This AIG situation is starting to get out of hand. A Washington Post story this morning describes the firm moving from a state of financial collapse into the beginnings of organizational collapse. Assuming that this reporting is accurate, something very serious is starting to unfold:
“Hired guards stood watch outside…Inside, death threats and angry letters flooded e-mail inboxes. Irate callers lit up the phone lines. Senior managers submitted their resignations. Some employees didn’t show up at all.”
And then: “It’s a mob effect,” one senior executive said. “It’s putting people’s lives in danger.”… “It’s going to blow up,” said a senior Financial Products manager, who spoke on condition of anonymity because he was not authorized to speak for the company. “I have a horrible, horrible, horrible feeling that this is going to end badly.”
The article doesn’t actually technically report anyone outside except the security guards, but the overall sense conveyed is that there are hordes with pitchforks, and it is only a matter of time before molotov cocktails come crashing through the boardroom windows as the frantic AIG employees put out wastebasket fires with their coffees and diet sodas.
There is probably some hype in this story, but there is also real risk that public outrage could turn violent.
Meanwhile, outside the AIG barricades a “tea party” movement has sprung up, with crowds sometimes numbering into the thousands and 115 more parties planned for Tax Day. The media is mostly ignoring it, but the same is not true of blogs like this one.
If you do want a revolution, that’s your business. I can certainly relate to the anger and desire for radical change, and we do have a (long-dormant) tradition of such things. But be very clear about what an uprising means, and be very ready with some plans about how you are going to move forward. And remember that the money is gone. It’s not like we could storm the AIG offices and retrieve our cash from their vault. The money has already been distributed, largely to the people who made the mess, and also to other companies that have received their own bailouts.
As I have said before (repeatedly) the whole system is corrupt and we need to calmly and quietly walk away from it like it is a wounded animal. If we freak out and revolt, there will be a whole additional layer of political repression and property damage that won’t help anyone but arms manufacturers and companies like Blackwater or whatever it’s called. Cleaning up after riots might help the construction industry, but I don’t think that’s the recovery we want.
I’ve already pointed out how much better credit unions are than banks, but that is only part of the equation. There are also a great many cooperative and mutual insurance companies, which redistribute profits back to policy-holders as reduced premiums or outright refund checks. For example, I’m a member of Group Health Cooperative, and over the past several years there has been only one change in my premium – a permanent (so far) reduction of $4 per month. It’s not much, but it’s the principle.

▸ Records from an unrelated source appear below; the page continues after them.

-- ==== Sys2Proof/Types.lean ====
section
/-! DEFINITION. The operand types of the commands: dies, writers, engine operations, bundles,
stream and packet contents. Engine binary encodings are private to a generation (R647), so an engine
operation arrives as its operation and operands. -/

namespace Sys2Proof

/-- The two compute dies (R4): W is 0, E is 1. -/
inductive Die where
  | w | e
  deriving DecidableEq, Repr

/-- The number of a die. -/
def Die.num : Die → Nat
  | .w => 0
  | .e => 1

/-- The five writers of R561. -/
inductive Writer where
  | hostP | hostU | reeveW | reeveE | debug
  deriving DecidableEq, Repr

/-- The writer code of HP_CWF1.writer (R582). -/
def Writer.code : Writer → Nat
  | .hostP => 0
  | .hostU => 1
  | .reeveW => 2
  | .reeveE => 3
  | .debug => 4

/-- The writer is one of the reeves. -/
def Writer.reeve : Writer → Bool
  | .reeveW => true
  | .reeveE => true
  | _ => false

/-- A writer that reaches the privileged aperture (R12, R561). -/
def Writer.priv : Writer → Bool
  | .hostU => false
  | _ => true

/-- The assembly options of R1. -/
inductive Option3 where
  | m | b | l
  deriving DecidableEq, Repr

/-- The status codes of R301. -/
inductive Status where
  | ok | cancelled | aborted | superseded | faultInteg | absent | denied | faultPage | faultSched
  | timeout | mismatch
  deriving DecidableEq, Repr

/-- The number of a status code (R301, Table 6). -/
def Status.code : Status → Nat
  | .ok => 0
  | .cancelled => 1
  | .aborted => 2
  | .superseded => 3
  | .faultInteg => 4
  | .absent => 5
  | .denied => 6
  | .faultPage => 7
  | .faultSched => 8
  | .timeout => 9
  | .mismatch => 10

/-- The status of a code; codes above 10 are never written (R301). -/
def Status.ofCode : Nat → Option Status
  | 0 => some .ok
  | 1 => some .cancelled
  | 2 => some .aborted
  | 3 => some .superseded
  | 4 => some .faultInteg
  | 5 => some .absent
  | 6 => some .denied
  | 7 => some .faultPage
  | 8 => some .faultSched
  | 9 => some .timeout
  | 10 => some .mismatch
  | _ => none

/-- The five engines of a mill (R8, R79). -/
inductive Eng where
  | st | mx | sv | ca | cb
  deriving DecidableEq, Repr

/-- Engine numbers of the schedule-fault record (R108): 0 ST, 1 MX, 2 SV, 3 CA, 4 CB. -/
def Eng.num : Eng → Nat
  | .st => 0
  | .mx => 1
  | .sv => 2
  | .ca => 3
  | .cb => 4

/-- The engine of a number. -/
def Eng.ofNum : Nat → Option Eng
  | 0 => some .st
  | 1 => some .mx
  | 2 => some .sv
  | 3 => some .ca
  | 4 => some .cb
  | _ => none

/-- Bytes of each engine's instruction memory (03 Table 1). -/
def Eng.imemBytes : Eng → Nat
  | .st => 16384
  | .mx => 8192
  | .sv => 8192
  | .ca => 4096
  | .cb => 4096

/-- The quern element formats of 02 Table 1. -/
inductive Fmt where
  | e2m1 | e2m3 | e3m2 | e4m3 | e5m2 | int8 | bf16 | fp16
  deriving DecidableEq, Repr

/-- A steward or carter source operand: a general register, an argument register (R82) or an immediate. -/
inductive Src where
  | reg (r : BitVec 5)
  | arg (i : BitVec 3)
  | imm (v : Word)
  deriving DecidableEq, Repr

/-- The second operand of an alu operation: a source or a 16-bit immediate (03 Table 2). -/
inductive AluSrc where
  | src (a : Src)
  | imm16 (v : BitVec 16)
  deriving DecidableEq, Repr

/-- Comparisons of compare, cmp and the branches. -/
inductive Cond where
  | eq | ne | lt | ge | le | gt | ltu | geu
  deriving DecidableEq, Repr

/-- The alu functions of 03 Table 2. -/
inductive AluFn where
  | add | sub | and | or | xor | shl | shr | sar
  | cmp (c : Cond)
  deriving DecidableEq, Repr

/-- The alu operations: a function of two operands, or a select by a condition register (R650). -/
inductive AluOp where
  | fn (f : AluFn) (rd : BitVec 5) (a : Src) (b : AluSrc)
  | select (rd : BitVec 5) (c : BitVec 5) (a b : Src)
  deriving DecidableEq, Repr

/-- A sync increment named by an operation (R89, R95). -/
structure Inc where
  counter : BitVec 4
  amount : Src
  deriving DecidableEq, Repr

/-- The yoke shapes of R42. -/
inductive Shape where
  | s1 | s2 | s4 | s48
  deriving DecidableEq, Repr

/-- A yoke: its shape and its top-left quern. -/
structure Yoke where
  shape : Shape
  row : BitVec 2
  col : BitVec 3
  deriving DecidableEq, Repr

/-- A yoke partition (R76): the modes of both halves and the 2×2 groups. -/
structure Partition where
  west : BitVec 2 := 0
  east : BitVec 2 := 0
  g2 : BitVec 8 := 0
  deriving DecidableEq, Repr

/-- A loft layout of a matrix operand. Layouts are part of the Sminas exchange form, which the spec does not
give, so an operation carries its own: element (i, j) starts at bit 8·base + i·rowBits + j·elemBits. -/
structure Layout where
  base : Nat
  rowBits : Nat
  elemBits : Nat
  deriving DecidableEq, Repr

/-- A layout of E8M0 scales: the scale of line i and block j is the byte at base + i·line + j·block. -/
structure ScaleLayout where
  base : Nat
  line : Nat
  block : Nat
  deriving DecidableEq, Repr

/-- Where a yoke operation writes (R87): a loft span, or the sieve's X (false) or Y (true) bank. -/
inductive YokeDst where
  | loft (off : Nat)
  | bank (y : Bool) (off : Nat)
  deriving DecidableEq, Repr

/-- The operands of lds (03 Table 3). -/
structure LdsArgs where
  yoke : Yoke
  src : Layout
  fmt : Fmt
  scales : Option ScaleLayout
  deriving DecidableEq, Repr

/-- The operands of mmr and mmc (03 Table 3). With `afifo`, each group of four rows takes its base from AF.MX. -/
structure MmArgs where
  yoke : Yoke
  src : Layout
  afifo : Bool
  scales : Option ScaleLayout
  rows : Nat
  dst : YokeDst
  acc : Bool
  fmtA : Fmt
  fmtB : Fmt
  readInc : Option Inc
  writeInc : Option Inc
  deriving DecidableEq, Repr

/-- One end of a mov (03 Table 4, R120). -/
inductive MovEnd where
  | loft (off : Nat)
  | bank (y : Bool) (off : Nat)
  | cstore (off : Nat)
  | fifo
  deriving DecidableEq, Repr

/-- The operands of mov. -/
structure MovArgs where
  src : MovEnd
  dst : MovEnd
  len : Nat
  afifo : Bool
  inc : Option Inc
  deriving DecidableEq, Repr

/-- The operands of agen: base, up to four counts and strides, the first pair varying fastest (03 Table 2). -/
structure AgenArgs where
  base : Src
  dims : List (Word × Word)
  deriving DecidableEq, Repr

/-- The address FIFOs of R92. -/
inductive Af where
  | mx | ca | cb
  deriving DecidableEq, Repr

/-- The number of an address FIFO; its scoreboard resource is 60 plus this (R100). -/
def Af.num : Af → Nat
  | .mx => 0
  | .ca => 1
  | .cb => 2

/-- The consumer of an address FIFO. -/
def Af.eng : Af → Eng
  | .mx => .mx
  | .ca => .ca
  | .cb => .cb

/-- A carter of a mill. -/
inductive Carter where
  | ca | cb
  deriving DecidableEq, Repr

/-- The engine of a carter. -/
def Carter.eng : Carter → Eng
  | .ca => .ca
  | .cb => .cb

/-- The address FIFO of a carter. -/
def Carter.af : Carter → Af
  | .ca => .ca
  | .cb => .cb

/-! ## The sieve's bundles (chapter 04) -/

/-- A sieve scalar operand: an E register, a 16-bit immediate, or half of an argument register. -/
inductive ESrc where
  | e (i : BitVec 3)
  | imm (v : BitVec 16)
  | arg (i : BitVec 3) (hi : Bool)
  deriving DecidableEq, Repr

/-- A sieve address: an offset, plus an E register where one is named. -/
structure SvAddr where
  base : Option (BitVec 3)
  off : BitVec 20
  deriving DecidableEq, Repr

/-- The place of a vector move: the bank of the move's own bus, a loft span, or the output FIFO. -/
inductive SvPlace where
  | bank (a : SvAddr)
  | loft (a : SvAddr)
  | fifo
  deriving DecidableEq, Repr

/-- The vector formats of ldc and stc (04 Table 5). -/
inductive SvFmt where
  | fp32 | bf16 | fp16 | e4m3 | e5m2 | e2m3 | e3m2 | e2m1
  deriving DecidableEq, Repr

/-- The moves of 04 Table 2. -/
inductive SvMove where
  | ld (src : SvPlace) (k : BitVec 3) (bx : Option (BitVec 3))
  | ldc (src : SvPlace) (fmt : SvFmt) (k : BitVec 3) (bx : Option (BitVec 3)) (scale : Option (BitVec 3))
  | ldx (a : SvAddr) (bytes : BitVec 3) (signed : Bool) (i : BitVec 3)
  | st (dst : SvPlace) (k : BitVec 3)
  | stc (dst : SvPlace) (fmt : SvFmt) (k : BitVec 3) (scale : Option (BitVec 3))
  | stx (a : SvAddr) (bytes : BitVec 3) (i : BitVec 3)
  deriving DecidableEq, Repr

/-- The sieve's two operand buses that carry moves. -/
inductive Bus where
  | x | y
  deriving DecidableEq, Repr

/-- Lane functions of 04 Table 3. -/
inductive LaneFn where
  | add | sub | min | max | abs | neg | and | or | xor
  | cmp (c : Cond)
  deriving DecidableEq, Repr

/-- The second operand of a lane function. -/
inductive LaneSrc where
  | d (j : BitVec 3)
  | imm (v : BitVec 16)
  deriving DecidableEq, Repr

/-- mul, mac and msub. -/
inductive MacFn where
  | mul | mac | msub
  deriving DecidableEq, Repr

/-- The second operand of mul, mac and msub: a D register, a C-bus word, or a C-bus vector; both C-bus forms
take their exponent from an E register (R127). -/
inductive MacSrc where
  | d (j : BitVec 3)
  | cword (a : SvAddr) (e : BitVec 3)
  | cvec (a : SvAddr) (e : BitVec 3)
  deriving DecidableEq, Repr

/-- A shift count of norm. -/
inductive NormCount where
  | val (s : ESrc)
  | auto
  deriving DecidableEq, Repr

/-- The destination of rsum and rfin: a bank or the output FIFO. -/
inductive RedDst where
  | bank (y : Bool) (a : SvAddr)
  | fifo
  deriving DecidableEq, Repr

/-- The scalar functions of xop. -/
inductive XopFn where
  | add | sub | min | max | move
  | cmp (c : Cond)
  deriving DecidableEq, Repr

/-- The tests of brc. -/
inductive BrTest where
  | zero | nonzero | neg | nonneg
  deriving DecidableEq, Repr

/-- What a bundle of a repeat body holds, as far as R131 asks. -/
inductive BodyForm where
  | plain | branch | forbidden
  deriving DecidableEq, Repr

/-- The compute operations of 04 Table 3. -/
inductive SvOp where
  | none
  | lane (f : LaneFn) (k i : BitVec 3) (b : LaneSrc)
  | sel (k c a b : BitVec 3)
  | mac (f : MacFn) (a : BitVec 2) (i : BitVec 3) (b : MacSrc)
  | aclr (a : BitVec 2) (ex : ESrc)
  | rnd (a : BitVec 2) (j : BitVec 3) (bx : Option (BitVec 3))
  | lsc (k j : BitVec 3)
  | maxe (k e : BitVec 3)
  | normD (k j : BitVec 3) (c : NormCount)
  | normA (a : BitVec 2) (c : NormCount)
  | poly (k j : BitVec 3) (a : SvAddr)
  | rexp (bus : Bus) (a : SvAddr) (e : BitVec 3)
  | ralign (bus : Bus) (a : SvAddr) (e : BitVec 3)
  | rsum (xa ya : SvAddr) (dst : RedDst)
  | rfin (bus : Bus) (a : SvAddr) (e : BitVec 3) (dst : RedDst)
  | xop (f : XopFn) (d : BitVec 3) (a b : ESrc)
  | br (target : Word)
  | brc (t : BrTest) (e : BitVec 3) (target : Word)
  | rpt (n : ESrc) (b : Nat) (body : List BodyForm)
  | sinc (c : BitVec 4) (amount : ESrc)
  | swait (c : BitVec 4) (v : ESrc)
  | endInv
  deriving DecidableEq, Repr

/-- A sieve bundle: one compute operation and up to two moves, each on its bus (R121). -/
structure Bundle where
  op : SvOp
  moves : List (Bus × SvMove)
  deriving DecidableEq, Repr

/-! ## Engine operations -/

/-- An operation of an engine, as an engine holds it while it waits. -/
inductive EngOp where
  | alu (op : AluOp)
  | mul (signed : Bool) (rd : BitVec 5) (a b : Src)
  | br (test : Option (Cond × Src × Src)) (target : Word)
  | call (target : Word)
  | ret
  | ldl (rd : BitVec 5) (base : Src) (off : Word) (wide : Bool)
  | stl (rs : BitVec 5) (base : Src) (off : Word) (wide : Bool)
  | rbell (rd rc : BitVec 5)
  | awr (f : Af) (v : Src)
  | agen (f : Af) (a : AgenArgs)
  | post (dest : Eng) (entry : Src) (args : List Src)
  | done (v : Src)
  | sinc (c : BitVec 4) (amount : Src)
  | swait (c : BitVec 4) (v : Src)
  | endInv
  | lds (a : LdsArgs)
  | mm (col : Bool) (a : MmArgs)
  | rshp (p : Partition)
  | strm (list : StreamAddr) (inc : Option Inc)
  | mov (a : MovArgs)
  | ctake (ring : QueueIx) (rd : BitVec 5)
  | cput (ring : QueueIx) (rs : BitVec 5)
  | bundle (b : Bundle)
  deriving DecidableEq, Repr

/-- What the device sends out of the block, as the outbox records it. -/
inductive OutKind where
  | bellFrame | haltNotice | parcel | laneControl | laneFrame | torusPacket | hostWrite | hostRead
  | hostPacket | hostControl | chainFrame | message | userPacket | crossItem | regReadFail | bookedFrame | ringMessage
  | bootResult | granaryCommand | probePin | debugResult | injected | writeAck
  deriving DecidableEq, Repr

/-- One thing sent: its kind, the port, mill or node it leaves by, an address and its bytes; of a packet that a router passes on,
also the cycle at which it is at the far end of its link, and the payload flits that did not come through, one bit each (R253). -/
structure Out where
  kind : OutKind
  unit : Nat
  addr : Nat
  data : List Byte
  cycle : Nat := 0
  lost : Nat := 0
  deriving DecidableEq, Repr

/-- The header of a lane frame (R434, R435). -/
inductive LaneHdr where
  | data | control | bell | invalid
  deriving DecidableEq, Repr

/-- A command entry as it stood when it was taken: its submission queue, index, tag and completion queue. -/
structure EntryRef where
  sq : QueueIx
  idx : BitVec 17
  tag : BitVec 64
  cq : Option QueueIx
  deriving DecidableEq, Repr

/-- What an X7 or X8 crossing loses after three failed resends (R568). -/
inductive CrossLoss where
  | registerRead
  | ringMessage
  | command (c : EntryRef)
  | work (m : MillIx) (e : Eng)
  deriving DecidableEq, Repr

/-- What user logic does with its tap as a stage of cart rings (R382): take a cart to read or to fill, put the held cart `i`
back, write or read the held cart's buffer, or run a stream of its own by device virtual address. -/
inductive TapOp where
  | take (ring : QueueIx) (reading : Bool)
  | put (i : Nat)
  | write (i : Nat) (off : BitVec 24) (data : List Byte)
  | read (i : Nat) (off len : BitVec 24)
  | streamStart (tag : Byte)
  | streamWrite (tag : Byte) (va : BitVec 40) (data : List Byte)
  | streamEnd (tag : Byte)
  deriving DecidableEq, Repr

If you have ever gotten a refund check from State Farm, that’s because it is your share of the profits. This year the dividends are expected to be around $633 million, which comes to an average of $175 per member (although this varies widely depending on your policy). There might very well be overpaid State Farm executives and there have in fact been losses in the last year due to bad investments of their reserves. However, this is a good deal better than the catastrophe at AIG.
I think that if we had had accountability in the firm that essentially insures the world economy, this story would be turning out differently. Or even better, what if we had many firms doing this, in a way that encouraged competition instead of consolidation.
For more information on insurance alternatives, please check out the International Cooperative and Mutual Insurance Federation (ICMIF). Rather than a single “too big to fail” organization, this is a democratic grouping of more than 600 separate insurers with nearly $1 trillion in assets. Oddly enough, State Farm is not a member. Nevertheless, you can find the full list of members (including Nationwide and Goodville Mutual) here.
They are collectively larger than AIG, and even the Americas Association of Cooperative/Mutual Insurance Societies (AAC/MIS) – one of three member associations that comprise ICMIF – has roughly $100 billion in assets. Rather than loading money onto a sinking ship, we should be urgently exploring the feasibility of channeling funds into these existing organizations. Existing policies could be shifted into the appropriate members of this federation, with public support offered where they are unable to to pay.
Not only this, but AAC/MIS has helped form eight new insurers in the hemisphere. Perhaps they could be recruited to build us a replacement for the now-defunct AIG. Let’s hope so, or we won’t have much of an alternative to the colossal blackmail in which we find ourselves.